Uma notícia neste super feriado passou despercebida, exceto pelos blog do Fausto Macedo, do Estadão, e pelo Antagonista, da corretora Empiricus, sempre afinados com a Procuradoria Geral da Republica, nos vazamentos da Operação Lava Jato.
O procurador regional da República Eduardo Pelella, da Procuradoria Regional da República da Terceira Região, foi convocado para depor (como testemunha, a princípio) à Comissão Parlamentar Mista de Inquérito (CPMI) da JBS.
Pelella foi chefe de gabinete e braço direito do ex-procurador geral Rodrigo Janot.
Mas a atual procuradora-geral, Raquel Dodge, impetrou mandado de segurança junto ao Supremo Tribunal Federal para impedir o depoimento.
“De fato, não cabe a Comissão Parlamentar de Inquérito dedicar-se a investigar eventuais condutas censuráveis de membros do Ministério Público, muito menos sindicar eventual cometimento de crime por eles”, disse Raquel.

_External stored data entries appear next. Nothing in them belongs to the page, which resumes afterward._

/-- R53, R120, R235: an outstanding store lands where its parts go, and ST falls. R125, R244, R117: an atomic of local memory reads the old value and writes the new one in one step at L2: the sum, the smaller or larger value under the type, AND, OR, XOR, the operand, or for a compare the operand where the old value equals it; the core's clean copy of the line goes, a returning form's reply carries the old value, another form is done with its flags, and the function's turn at the slice is taken (R348). -/
def Claims.Performs : Prop :=
  ∀ (s : State) (r : Req),
    let tm := s.tm r.team
    let g := s.gr tm.grid
    s.Pending r → r.ats = 0 → r.heldBack s = false → r.work.waitsPage g.fn g.ctx s = false →
    (∀ u parts i, r.work = .store u parts → (r.waitsRelease = true → ∀ u ∈ r.threads, (s.thr u).rel = none) →
      ((i = .l2AcceptWrite r.id ∧ r.work.places.any Source.outside = false ∧ r.yields s = false) ∨
        (∃ d, i = .hostAccessCompletion r.id d ∧ r.work.places.any Source.outside = true ∧ r.work.places.any Source.onPeer = false) ∨
        (i = .peerWriteAcknowledgement r.id ∧ r.work.places.any Source.onPeer = true)) →
      Lands i s (s.drop r) r.team r.threads parts) ∧
    (∀ u va pa mt o dst, r.work = .atomic u va pa mt o dst → mt < 2 → r.yields s = false → s.Takes pa (elemBytes o.ty) → (∀ x, s.l1? tm.core g.fn g.ctx (va / 128) = some x → x.dirty = [] ∨ x.team ≠ tm.uid) →
      let n := elemBytes o.ty
      let old := leNat (s.mem.bytes.readN pa n)
      let less (a b : Nat) : Prop := if o.ty = .n32 then a % 2 ^ 32 < b % 2 ^ 32 else (BitVec.ofNat o.ty.width a).toInt < (BitVec.ofNat o.ty.width b).toInt
      ∃ new fl tw, s.gtick ≤ tw ∧
        (o.form = 1 → fl = 0 ∧ new = if old = o.c then o.b else old) ∧
        (o.form ≠ 1 → o.ty = .i32 ∨ o.ty = .n32 ∨ o.ty = .i64 → fl = 0 ∧ (o.op = 0 → new = (old + o.b) % 2 ^ o.ty.width) ∧ (o.op = 1 → (less o.b old → new = o.b) ∧ (¬ less o.b old → new = old)) ∧
          (o.op = 2 → (less old o.b → new = o.b) ∧ (¬ less old o.b → new = old)) ∧ (o.op = 3 → new = Nat.land old o.b) ∧ (o.op = 4 → new = Nat.lor old o.b) ∧ (o.op = 5 → new = Nat.xor old o.b) ∧
          (6 ≤ o.op → new = o.b)) ∧
        (o.form ≠ 1 → o.ty.isFloat = true → (new, fl) = match o.op with | 0 => addBits o.ty o.rnd false old o.b | 1 => fMinMax o.ty false false old o.b | _ => fMinMax o.ty true false old o.b) ∧
        Steps (.atomicPerform r.id) s (takeTurn (sliceOf (pa / 128)) g.fn
          (if o.form ≤ 2 then ((s.put pa (leBytes new n)).noted (fun t => t.uid == u) tw).modReq r.id (fun q => { q with work := .reply u dst o.ty.wide old false fl })
            else (((s.drop r).put pa (leBytes new n)).noted (fun t => t.uid == u) tw).modThr u (fun t => { t with flags := t.flags ||| fl })))
          (fun t => ∀ x, t.l1? tm.core g.fn g.ctx (va / 128) = some x → x.copy = none))

/-- R41: a host translation that is present enters the ATC and the access goes on; absent, a page request is sent where PRI allows, at most 1,024 for a function at a time, under the context's PASID, and the threads that waited park with PAGE_REQUEST; its success asks again; where it ends the oldest request that waits goes out; without PRI, on failure and 10,000,000 ticks after the question the access raises PAGE_NOT_PRESENT in its threads, which are counted no longer. R359: an access that a peer refuses raises PAGE_PROTECTION. -/
def Claims.HostTranslation : Prop :=
  ∀ (s : State) (r : Req) (pc : Dword),
    s.Pending r → r.threads ≠ [] → (∀ u ∈ r.threads, (∃ t ∈ s.threads, t.uid = u) ∧ (s.thr u).team = r.team ∧ (s.thr u).pc = pc) →
    let ds := match r.work with | .load _ l => l.flatMap Elem.regs | .atomic _ _ _ _ o (some d) => regs d o.ty.wide | _ => []
    let free (s : State) : State := r.threads.foldl (fun s u => s.modThr u (fun t => { t with pendV := t.pendV.filter (fun x => !ds.contains x) })) s
    let undone : State := (free (s.drop r)).modTeam r.team (fun tm =>
      { tm with pendS := (match r.work with | .loadTeam l _ _ => tm.pendS.filter (fun x => !(l.flatMap Elem.regs).contains x) | _ => tm.pendS)
                pendH := (match r.work with | .hbind h _ _ _ _ _ => tm.pendH.filter (· ≠ h) | _ => tm.pendH) })
    let g := s.gr (s.tm r.team).grid
    let fails (i : Instr) (s' : State) : Prop := (∀ q ∈ s.faults, q.issue ≠ r.group) → LeadsTo i s s' (fun t => s.Faulted t .pageNotPresent r.threads pc)
    (r.ats = 1 →
      Leads (.hostTranslationResponse r.id true) s ((r.hostPages.reverse.foldl (fun s p => s.fillAtc g.fn g.ctx p) s).modReq r.id (fun q => { q with ats := 0 })) ∧
      (r.pri = true → LeadsTo (.hostTranslationResponse r.id false) s
        (if s.pageRequests g.fn < 1024 then (s.modReq r.id (fun q => { q with ats := 2, asked := s.gtick })).send (.hostRequest r.id (s.linkOf g.fn) (s.pasidOf g.fn g.ctx) true)
         else s.modReq r.id (fun q => { q with ats := 3 }))
        (fun t => ∀ u ∈ r.threads, (s.thr u).phase = .stalled → (t.thr u).phase = .parked .pageRequest)) ∧
      (r.pri = false → fails (.hostTranslationResponse r.id false) undone)) ∧
    (r.ats = 2 →
      LeadsTo (.pageRequestResponse r.id true) s
        (nextPageRequest g.fn ((s.modReq r.id (fun q => { q with ats := 1, asked := s.gtick })).send (.hostRequest r.id (s.linkOf g.fn) (s.pasidOf g.fn g.ctx) false)))
        (fun t => ∀ u ∈ r.threads, (s.thr u).phase = .parked .pageRequest → (s.thr u).wait.req = r.id → (t.thr u).phase = .stalled) ∧
      fails (.pageRequestResponse r.id false) (nextPageRequest g.fn undone)) ∧
    (r.ats = 1 ∨ r.ats = 2 → r.asked + 10000000 ≤ s.gtick → fails (.hostTranslationTimeout r.id) (nextPageRequest g.fn undone)) ∧
    (r.ats = 0 → r.work.places.any Source.onPeer = true → r.heldBack s = false → r.threads.Nodup → (∀ u ∈ r.threads, (s.thr u).phase ≠ .exited) →
      LeadsTo (.hostAccessCompletion r.id []) s undone (fun t => ∀ u ∈ r.threads, (t.thr u).phase = .faulted ∧ ∃ q ∈ t.faults.drop s.faults.length, q.cause = .pageProtection ∧ q.fpc = r.pc ∧ q.threads = [u]))

/-- R132: a write from outside to backed local memory that no migration moves takes effect at L2, and without Relaxed Ordering its completion tick is not below its stream's last; a read from outside is served at L2, with the poison of its lines; neither reaches anything else: it is rejected. -/
def Claims.Inbound : Prop :=
  ∀ (s : State) (stream pa len : Nat) (data : List Byte),
    let served (n : Nat) : Bool := (regionOf pa).local && s.backed pa && s.backed (pa + n - 1) && regionOf (pa + n - 1) == regionOf pa
    let prev := lookupD 0 s.mem.streams (2 * stream)
    (∀ relaxed : Bool, served data.length = true → data ≠ [] → s.migratesFrom pa data.length = false → (∀ l, pa / 128 ≤ l → l * 128 < pa + data.length → l ∉ s.mem.poison ∧ s.isCow (l / 32) = false) →
      ∃ tw, s.gtick ≤ tw ∧
        Steps (.inboundWrite stream pa data relaxed) s { (s.put pa data) with mem := { (s.put pa data).mem with streams := insertKey s.mem.streams (2 * stream) (max tw prev) } }
          (fun t => relaxed = false → ∀ l y, pa / 128 ≤ l → l * 128 < pa + data.length → t.l2line? l = some y → prev ≤ y.tw)) ∧
    (served data.length = false → s.migratesFrom pa data.length = false → ∀ relaxed, Leads (.inboundWrite stream pa data relaxed) s (s.send (.reject pa))) ∧
    (served len = true → Steps (.inboundRead pa len) s (s.send (.readReply pa (s.mem.bytes.readN pa len) ((List.range ((pa % 128 + len + 127) / 128)).any (fun j => s.mem.poison.contains (pa / 128 + j)))))) ∧
    (served len = false → Leads (.inboundRead pa len) s (s.send (.reject pa)))

/-- Replies deliver to registers and lower the counters. Where the spec leaves a choice it follows the model's own, notes/assumptions 23, 25. -/
def Obligations.ReplySteps : Prop := Claims.Replies

/-- Lines are filled, written back, evicted and revoked. Where the spec leaves a choice it follows the model's own, notes/assumptions 11, 23, 24. -/
def Obligations.LineSteps : Prop := Claims.Lines

/-- Accepted atomics and copied words perform in memory. Where the spec leaves a choice it follows the model's own, notes/assumptions 11, 23, 30. -/
def Obligations.PerformSteps : Prop := Claims.Performs

/-- Page walks, host translations and inbound writes. Where the spec leaves a choice it follows the model's own, notes/assumptions 9, 30, 47. -/
def Obligations.TranslationSteps : Prop := Claims.Walks ∧ Claims.HostTranslation ∧ Claims.Inbound

/-! ### Steps of the copy engine, the tile directory and the matrix engine (spec/03_memory_hierarchy.md R67 to R71, spec/04_shared_tile_file.md R76 to R83, spec/13_matrix_tile_world_splat_instructions.md R281 to R287, spec/14_scheduling.md R320) -/

/-- R67, R70, R253: a copy that may start (two lock entries, fewer than four that move, no earlier conflicting request), whose source waits for no earlier store of its thread and for no dirty line of its team, moves n bytes that lie within one line of either range: the destination takes the source's bytes, its progress and largest Tw rise. R67: when every byte is performed and GTICK is at its largest Tw, the copy leaves, CP falls, and threads of the core that found the queue full go on. R69, R324: a copy that met a fault stops, and its thread is FAULTED with a record whose faulting PC is the CPY. -/
def Claims.CopySteps : Prop :=
  ∀ (s : State) (c : Copy),
    s.copies.find? (fun d => d.id == c.id) = some c → c.stopped = false →
    let put (c' : Copy) (s : State) : State := { s with copies := s.copies.map (fun d => if d.id == c.id then c' else d) }
    let on := s.copies.filter (fun d => d.core == c.core && !d.stopped)
    (∀ n bs pa pb, c.fault = none → 1 ≤ n → c.prog + n ≤ c.len →
      c.started = true ∨ ((on.filter (·.locked)).length < 32 ∧ (on.filter (·.started)).length < 4 ∧ ∀ d ∈ on, d.id < c.id → copiesConflict c d = false) →
      let dst := c.dst + c.prog
      let src := c.src + c.prog
      dst % 128 + n ≤ 128 → n ≤ 128 → (c.srcGlobal = true → src % 128 + n ≤ 128) →
      (c.srcGlobal = true → sourceLate c.id c.th c.team src n s = false ∧ s.Settled c.team src n ∧ (∃ mt leaf, s.Hits c.core c.fn c.ctx .read src pa mt leaf) ∧ (regionOf pa).local = true ∧ pa % 128 + n ≤ 128 ∧ pa / 128 ∉ s.mem.poison ∧ s.isMigrating c.fn c.ctx src = false ∧ bs = s.mem.bytes.readN pa n) →
      (c.srcGlobal = false → bs = (s.tm c.team).scratch.readN src n ∧ ∀ o, src ≤ o → o < src + n → o ∉ (s.tm c.team).scratchPoison) →
      (c.dstGlobal = true → (∃ mt leaf, s.Hits c.core c.fn c.ctx .write dst pb mt leaf ∧ leaf.testBit 8 = true) ∧ (regionOf pb).local = true ∧ s.Takes pb n ∧ s.isMigrating c.fn c.ctx dst = false →
        ∃ tw, s.gtick ≤ tw ∧ Steps (.copyStart c.id n) s ((put { c with started := true, locked := true, prog := c.prog + n, maxTw := max c.maxTw tw } s).put pb bs)) ∧
      (c.dstGlobal = false → Steps (.copyStart c.id n) s ((put { c with started := true, locked := true, prog := c.prog + n } s).modTeam c.team (fun tm =>
        { tm with scratch := tm.scratch.writeN dst bs, scratchPoison := tm.scratchPoison.filter (fun o => !(decide (dst ≤ o) && decide (o < dst + n))) })))) ∧
    (c.prog = c.len → c.maxTw ≤ s.gtick →
      LeadsTo (.copyComplete c.id) s ({ s with copies := s.copies.filter (fun d => d.id != c.id) }.modThr c.th (fun t => t.countDown .cp))
        (fun t => ∀ u, (∃ v ∈ s.threads, v.uid = u) → (s.thr u).phase = .parked .copyWait → (s.teamOf u).core = c.core → (t.thr u).phase = .ready)) ∧
    (∀ cause d, c.fault = some (cause, d) → (∃ v ∈ s.threads, v.uid = c.th) → (s.thr c.th).phase ≠ .faulted → (s.thr c.th).phase ≠ .exited → (s.thr c.th).stopped = none →
      LeadsTo (.copyFaultStop c.id) s { s with copies := s.copies.map (fun (e : Copy) => if e.id == c.id then { e with stopped := true, started := false, locked := false } else e) }
        (fun t => (t.thr c.th).phase = .faulted ∧ ∃ q ∈ t.faults.drop s.faults.length, q.cause = cause ∧ q.detail = d ∧ q.fpc = c.pc ∧ q.spc = (s.thr c.th).pc ∧ q.deferred = true ∧ q.threads = [c.th]))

“Investigação criminal ou administrativa de membro do Ministério Público é tema que se esgota no âmbito do próprio Ministério Público, que, para isso, dispõe de organismos com os conselhos – tanto o nacional como o do Ministério Público Federal – vocacionados a esse exercício. A investigação penal tampouco é atribuição do Poder Legislativo”, acrescentou.
Ao mesmo tempo, a Associação Nacional dos Procuradores da República (ANPR), a Associação Nacional dos Membros do Ministério Público (Conamp) e a Associação Nacional dos Procuradores do Trabalho (ANPT) – representando todo o Ministério Público brasileiro –, também impetraram mandado de segurança no Supremo Tribunal Federal.
Os argumentos são parecidos.
O depoimento está marcado para o dia 22, e quem decidirá se concede ou não liminar em mandado de segurança é o ministro Dias Toffoli, sorteado para relatar as ações.
A pergunta que não quer calar: o que difere o procurador Pelella de qualquer outro cidadão brasileiro?
Até onde se sabe, a Constituição assegura que ninguém está acima da lei, e a CPI tem poderes para convocar quem quer que seja, com o objetivo de esclarecer fatos tidos como criminosos — no caso, a suspeita de que o acordo de delação premiada da JBS envolveu tráfico de influência.
O Judiciário pode intervir no caso de fundadas suspeitas de abusos ou arbitrariedade por parte das CPIs — Magno Malta, por exemplo, quer conduzir coercitivamente uma testemunha que se dispõe a depor, o curador da exposição Queermuseu, e nesse caso o ministro Alexandre de Moraes entende que, sim, ele pode fazer a condução coercitiva.
O cancelamento da convocação do procurador Pelella só se justificaria se ele não tivesse nenhuma relação com o acordo de delação premiada da JBS.
Mas foi Pelella quem a coordenou e, no auto-grampo de Joesley Batista e Ricardo Saud, o nome dele é mencionado como a autoridade que mantinha Janot informado de tudo.
Recorde-se esse trecho da gravação:
Joesley: O Janot sabe tudo! Janot… a turma já falou pro Janot.
Saud: Você acha que o Marcello [Miller] tá levando tudo pra ele?
Joesley: Não, não é o Marcello. Nós falamos pro…
Saud: Anselmo.
Joesley: Pro Anselmo, o Anselmo que falou pro Pelella [chefe de gabinete de Janot], que falou pro não sei que lá, que falou pro Janot, o Janot tá sabendo… aí o Janot, espertão, o que o Janot falou: “Bota pra ****, bota pra ****. Põe pressão neles pra eles entregar tudo! Mas não mexe com eles. Pra ****, dá pânico Aneles!, mas não mexe com eles”.
O auto-grampo serviu para revogar a imunidade judicial acordada com Joesley e Saud. Por que não poderia fundamentar uma simples convocação para depor da CPI?
Em geral, quem recorre ao Judiciário para não depor ou ter o direito de ficar em silêncio nas comissões é quem tem culpa no cartório.
Seria este o caso do procurador Pelella?
Nem Pelella, nem Joesley, nem Janot, nem Temer, nenhum brasileiro está acima da Constituição.
Se Dias Toffoli atender ao pedido da procuradora Raquel Dodge e das associações, mais uma vez o Brasil assistirá a uma cena lamentável: o Supremo rasgar a Constituição.
Quem já fez isso uma vez, ao permitir o golpe parlamentar — impeachment sem crime de responsabilidade –, violar a Lei Maior outra vez é fácil.